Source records

-- ==== Sys2Proof/Syntax.lean ====
section
/-!
DEFINITION. The commands the block takes: one constructor per row of the table of operations and events
(opcode_table.json), with what the row needs from outside as operands: the die, queue, unit, port or channel it
speaks of, what a comparator, pin, sensor or peer shows, the word a register is written with. The 45 opcodes of a
stream name the queue at whose head the command stands; its descriptor is in the state (06 R188, R192).
-/
namespace Sys2Proof
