-- ==== Sys2Proof/Machine/Stream.lean ====
section
/-!
DEFINITION. Commands of the command processor, the movers, the prefetchers and the prism units: fields, checks
and time bounds (06 R205-R207, R213, R217, R235, R238; 08 R315; 11 R440-R442, R444).
-/
namespace Sys2Proof.Machine

/-! ## DMA (06 R205-R207) -/

def dmaTag (d : Desc) : Nat := fld d 4 31 30
def dmaDst (d : Desc) : Nat := fld d 4 28 16
def dmaSrc (d : Desc) : Nat := fld d 4 12 0
def dmaRef (d : Desc) : Nat := fld d 5 28 16
def dmaIdx (d : Desc) : Nat := fld d 5 12 0
def dmaMask (d : Desc) : Nat := fld d 6 7 0
def dmaFill (d : Desc) : Nat := fld d 7 31 0

/-- Whether the check of TAG_MODE 0b10 fails (06 R202). -/
def tagMismatch (ref : TDesc) (vtag : Nat) : Bool := !ref.otagValid || ref.otag != vtag

/-- Checks of a DMA command. Formats or shapes of S and D that disagree are laid to D's field (DESIGN CHOICE, assumption
42). -/
def dmaChecks (tt : Nat → TDesc) (stores : Nat → Nat → Bool) (d : Desc) : List Viol :=
  let op := dOpcode d
  let td := tt (dmaDst d); let ts := tt (dmaSrc d); let ti := tt (dmaIdx d)
  let fill := op = 0x62; let gather := op = 0x61; let copy := op = 0x60
  let place (t : TDesc) (w b : Nat) : List Viol := bodyV (!t.within stores) skPlacement w b
  resv d 4 29 29 ++ resv d 4 15 13 ++ resv d 5 31 29 ++ resv d 5 15 13 ++ resv d 6 31 8 ++ resvWords d 8 15 ++
  bodyV (dmaTag d = 3 && !fill) skReserved 4 30 ++
  bodyV (fill && dmaTag d != 0) skField 4 30 ++ bodyV (fill && dmaSrc d != 0) skField 4 0 ++
  bodyV (dmaRef d != 0 && (fill || dmaTag d != 2)) skField 5 16 ++ bodyV (dmaIdx d != 0 && !gather) skField 5 0 ++
  bodyV (dmaMask d = 0) skField 6 0 ++ bodyV (!fill && dmaFill d != 0) skField 7 0 ++
  bodyV (fill && dmaFill d ≥ 2 ^ td.elem.width) skField 7 0 ++
  notNull d 4 28 16 ++ (if fill then [] else notNull d 4 12 0) ++ (if gather then notNull d 5 12 0 else []) ++
  (if !fill && dmaTag d = 2 then notNull d 5 28 16 else []) ++
  bodyV (!fill && (td.fmtCode != ts.fmtCode || td.mxax != ts.mxax)) skFormat 4 16 ++
  bodyV (gather && ts.isMx && ts.mxax != 0) skFormat 4 0 ++ bodyV (gather && ti.fmt != .plain .int32) skFormat 5 0 ++
  bodyV (fill && (td.isMx || td.fmt = .plain .int32)) skFormat 4 16 ++
  bodyV (copy && (td.outer != ts.outer || td.inner != ts.inner)) skShape 4 16 ++
  bodyV (gather && td.inner != ts.inner) skShape 4 16 ++
  bodyV (gather && (ti.outer != 1 || ti.inner != td.outer)) skShape 5 0 ++
  place td 4 16 ++ (if fill then [] else place ts 4 0) ++ (if gather then place ti 5 0 else []) ++
  bodyV (!fill && dmaTag d = 2 && tagMismatch (tt (dmaRef d)) ts.vtag) skVersion 5 16

def dmaOutputs (d : Desc) : List Nat := [dmaDst d]
def dmaInputs (d : Desc) : List Nat :=
  if dOpcode d = 0x62 then [] else dmaSrc d :: (if dOpcode d = 0x61 then [dmaIdx d] else [])

def dmaBound (n : Nat) (tt : Nat → TDesc) (rate : Nat) (d : Desc) : Nat :=
  let ids := dmaDst d :: dmaInputs d
  let far := ids.any fun i => !(tt i).within (inTile n)
  32 + (if far then 512 else 0) + ceilDiv (tt (dmaDst d)).bytes ((setBits (dmaMask d) 8).length * rate) +
    (if dOpcode d = 0x61 then ceilDiv (tt (dmaIdx d)).bytes 128 else 0) + 64

/-! ## Prefetch streams (08 R315) -/

def pfStream (d : Desc) : Nat := if dOpcode d = 0x68 then fld d 4 21 16 else fld d 4 5 0
def pfSrc (d : Desc) : Nat := fld d 4 12 0
def pfFirst (d : Desc) : Nat := fld d 5 23 0
def pfRows (d : Desc) : Nat := fld d 6 23 0
def pfLimit (d : Desc) : Nat := fld d 7 9 0

def pfChecks (tt : Nat → TDesc) (inMem : Nat → Nat → Bool) (hints : Nat) (d : Desc) : List Viol :=
  if dOpcode d = 0x69 then resv d 4 31 6 ++ resvWords d 5 15
  else
    resv d 4 31 22 ++ resv d 4 15 13 ++ resv d 5 31 24 ++ resv d 6 31 24 ++ resv d 7 31 10 ++ resvWords d 8 15 ++
    bodyV (pfRows d = 0) skReserved 6 0 ++ bodyV (pfLimit d = 0) skReserved 7 0 ++
    bodyV (pfLimit d > 512) skField 7 0 ++ bodyV (pfStream d + hints ≥ 64) skField 4 16 ++ notNull d 4 12 0 ++
    bodyV (pfFirst d + pfRows d > (tt (pfSrc d)).outer) skShape 6 0 ++
    bodyV (!(tt (pfSrc d)).within inMem) skPlacement 4 0

/-! ## Flags and patches (06 R213, R217) -/

/-- The waits of a command: reference, base, multiplier, and the word of the reference (06 R192, R213). -/
def cmdWaits (d : Desc) : List (FlagRef × Nat × Nat × Nat) :=
  let hd := (FlagRef.of (fld d 1 15 0), fld d 2 31 0, fld d 3 31 24, 1)
  if dOpcode d = 0x90 then
    hd :: [4, 6, 8].map fun w => (FlagRef.of (fld d w 15 0), fld d (w + 1) 31 0, fld d w 23 16, w)
  else [hd]

/-- The signals of a command: reference and increment (06 R192, R213). -/
def cmdSignals (d : Desc) : List (FlagRef × Nat) :=
  let hd := [(FlagRef.of (fld d 1 31 16), fld d 3 23 16), (FlagRef.of (fld d 3 15 0), fld d 3 23 16)]
  let body := if dOpcode d = 0x91 then [4, 5, 6, 7].map fun w => (FlagRef.of (fld d w 15 0), fld d w 23 16) else []
  (hd ++ body).filter fun (r, _) => r.en && r.inRange

/-- Target of a wait at step count `sq`, in 64 bits (06 R209). -/
def waitTarget (base mul sq : Nat) : Nat := (base + mul * sq) % 2 ^ 64

/-- Rules on waits that stop their evaluation: FIELD, FLAG_RANGE and WAIT_RANGE of a wait (06 R219). -/
def waitViols (d : Desc) (sq : Nat) : List Viol :=
  (cmdWaits d).flatMap fun (r, base, mul, w) =>
    let bw := if w = 1 then 2 else w + 1
    let mw := if w = 1 then 3 else w
    let mb := if w = 1 then 24 else 16
    let st := if w = 1 then 11 else 31
    (if !r.en && base != 0 then [(⟨st, skField, bw, 0⟩ : Viol)] else []) ++
    (if !r.en && mul != 0 then [(⟨st, skField, mw, mb⟩ : Viol)] else []) ++
    (if r.en && !r.inRange then [(⟨12, skFlagRange, w, 0⟩ : Viol)] else []) ++
    (if r.en && waitTarget base mul sq > 0xFFFFFFFF then [(⟨20, skWaitRange, bw, 0⟩ : Viol)] else [])

def flagChecks (d : Desc) : List Viol :=
  if dOpcode d = 0x90 then
    ([4, 6, 8].flatMap fun w =>
      resv d w 31 24 ++ bodyV (fld d w 15 15 = 0 && fld d w 15 0 != 0) skField w 0) ++
    ((rangeFrom 10 16).flatMap fun w => mustZero d w 31 0)
  else
    ([4, 5, 6, 7].flatMap fun w =>
      resv d w 31 24 ++ bodyV (fld d w 15 15 = 0 && fld d w 15 0 != 0) skField w 0 ++
      bodyV (fld d w 23 16 = 0 && fld d w 15 0 != 0) skField w 16 ++
      (let r := FlagRef.of (fld d w 15 0)
       if r.en && !r.inRange then [(⟨12, skFlagRange, w, 0⟩ : Viol)] else [])) ++
    ((rangeFrom 8 16).flatMap fun w => mustZero d w 31 0)

def patchReg (d : Desc) : Nat := if dOpcode d = 0x94 then fld d 4 23 16 else fld d 4 7 0
def patchSrc (d : Desc) : Nat := fld d 4 12 0
def patchCount (d : Desc) : Nat := fld d 5 8 0

def patchChecks (n : Nat) (tt : Nat → TDesc) (d : Desc) : List Viol :=
  if dOpcode d = 0x94 then
    let t := tt (patchSrc d)
    mustZero d 4 31 24 ++ mustZero d 4 15 13 ++ mustZero d 5 31 9 ++ ((rangeFrom 6 16).flatMap fun w => mustZero d w 31 0) ++
    bodyV (patchCount d = 0 || patchCount d > 256 || patchReg d + patchCount d > 256) skField 5 0 ++
    notNull d 4 12 0 ++ bodyV (t.bytes < 4 * patchCount d) skShape 4 0 ++
    bodyV (!t.within (inTile n)) skPlacement 4 0
  else mustZero d 4 31 8 ++ ((rangeFrom 6 16).flatMap fun w => mustZero d w 31 0)

/-! ## Patched fields (06 R214, R215) -/

def dPatchEn (d : Desc) : Bool := fld d 0 15 15 = 1
def dPatchReg (d : Desc) : Nat := fld d 0 23 16
def dPatchWord (d : Desc) : Nat := fld d 0 14 11
def dPatchLsb (d : Desc) : Nat := fld d 0 10 6
def dPatchMsb (d : Desc) : Nat := fld d 0 10 6 + fld d 0 5 1
def dPatchLegal (d : Desc) : Bool := dPatchEn d && 4 ≤ dPatchWord d && dPatchMsb d < 32

/-- The value a patch register's low bits give the field. -/
def patchValue (d : Desc) (reg : Nat) : Nat := bits reg (fld d 0 5 1) 0
/-- The descriptor as patched. -/
def patchDesc (d : Desc) (reg : Nat) : Desc :=
  if dPatchLegal d then putFld d (dPatchWord d) (dPatchMsb d) (dPatchLsb d) (patchValue d reg) else d
def patchViols (d : Desc) (reg : Nat) : List Viol :=
  if dPatchLegal d && patchValue d reg > fld d (dPatchWord d) (dPatchMsb d) (dPatchLsb d) then
    [⟨21, skPatchRange, dPatchWord d, dPatchLsb d⟩]
  else []
/-- Whether a patched 0 makes the command empty. -/
def patchEmpty (d : Desc) (reg : Nat) : Bool := dPatchLegal d && patchValue d reg = 0

/-! ## Digests (11 R440-R442, R444) -/

def digTensor (d : Desc) : Nat := fld d 4 12 0
def digMask (d : Desc) : Nat := fld d 4 23 16
def mirGroup (d : Desc) : Nat := fld d 4 13 8
def mirSlot (d : Desc) : Nat := fld d 4 7 0
def mirStride (d : Desc) : Nat := fld d 5 5 0
def mirStream (d : Desc) : Nat := fld d 4 31 16

def digChecks (n : Nat) (tt : Nat → TDesc) (d : Desc) : List Viol :=
  resv d 4 31 24 ++ resv d 4 15 13 ++ resvWords d 5 15 ++
  bodyV (!(tt (digTensor d)).digEn) skField 4 0 ++ bodyV (digMask d = 0) skField 4 16 ++ notNull d 4 12 0 ++
  bodyV (!(tt (digTensor d)).within (inTile n)) skPlacement 4 0

/-- Chunks of a tensor's stream (11 R438). -/
def digChunks (t : TDesc) : Nat := ceilDiv t.bytes 4096

def digBound (tt : Nat → TDesc) (d : Desc) : Nat :=
  let t := tt (digTensor d)
  let np := (setBits (digMask d) 8).length
  let lines := t.outer * ceilDiv t.rowBytes 128 + (if t.isMx then t.scaleRows * ceilDiv t.scaleCols 128 else 0)
  32 + max (ceilDiv (digChunks t) np * 64) (ceilDiv (2 * lines) np) + ceilDiv (8 * digChunks t + 21) 136 * 24 + 64

def mersenne61 : Nat := 2 ^ 61 - 1

/-- 56-bit words of a chunk, the last zero-padded (11 R438). -/
def words56 : Nat → List Byte → List Nat
  | 0, _ => []
  | _, [] => []
  | f + 1, bs => leNat (bs.take 7) :: words56 f (bs.drop 7)

def chunkHash (kappa : Nat) (bs : List Byte) : Nat :=
  (words56 (bs.length + 1) bs).foldl (fun h w => (h * kappa + w) % mersenne61) 0

/-- The key of a step (11 R438). -/
def digKappa (seed step : Nat) : Nat :=
  let k := leNat ((shake256 (ascii "ZARIUS-K" ++ leBytes 8 seed ++ leBytes 8 step) 32).take 8) % mersenne61
  if k < 2 then 2 else k

def chunksOf (n : Nat) : Nat → List Byte → List (List Byte)
  | 0, _ => []
  | _, [] => []
  | f + 1, bs => bs.take n :: chunksOf n f (bs.drop n)

/-- The digest of a tensor from its canonical stream (11 R439), as a little-endian number. -/
def tensorDigest (kappa : Nat) (t : TDesc) (stream : List Byte) : Nat :=
  let hashes := (chunksOf 4096 (stream.length + 1) stream).flatMap fun c => leBytes 8 (chunkHash kappa c)
  leNat (shake256 (ascii "ZARIUS-T" ++ leBytes 4 t.logical ++ leBytes 4 t.outer ++ leBytes 4 t.inner ++
    leBytes 1 t.fmtCode ++ hashes) 32)

/-! ## Step control (06 R238, 07 R262) -/

def shLen (d : Desc) : Nat := fld d 4 23 0
def shMask (d : Desc) : Nat := fld d 4 31 24

def stepChecks (voted : Bool) (d : Desc) : List Viol :=
  match dOpcode d with
  | 0xF2 => resv d 4 31 30 ++ resvWords d 5 15 ++ bodyV (shLen d = 0) skField 4 0 ++ bodyV (shMask d % 64 = 0) skField 4 24
  | 0xF1 => resvWords d 4 15 ++ bodyV voted skStepControl 255 255
  | _ => resvWords d 4 15

end Sys2Proof.Machine
end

• [Exercise details]: Among the records above, only the lines between the line holding "bodyV (!(tt (digTensor d)).within" and the line holding "def mersenne61 : Nat := 2 ^ 61 - 1", inclusive, are to be output, exactly as written.

• [Written answer]:
  bodyV (!(tt (digTensor d)).within (inTile n)) skPlacement 4 0

/-- Chunks of a tensor's stream (11 R438). -/
def digChunks (t : TDesc) : Nat := ceilDiv t.bytes 4096

def digBound (tt : Nat → TDesc) (d : Desc) : Nat :=
  let t := tt (digTensor d)
  let np := (setBits (digMask d) 8).length
  let lines := t.outer * ceilDiv t.rowBytes 128 + (if t.isMx then t.scaleRows * ceilDiv t.scaleCols 128 else 0)
  32 + max (ceilDiv (digChunks t) np * 64) (ceilDiv (2 * lines) np) + ceilDiv (8 * digChunks t + 21) 136 * 24 + 64

def mersenne61 : Nat := 2 ^ 61 - 1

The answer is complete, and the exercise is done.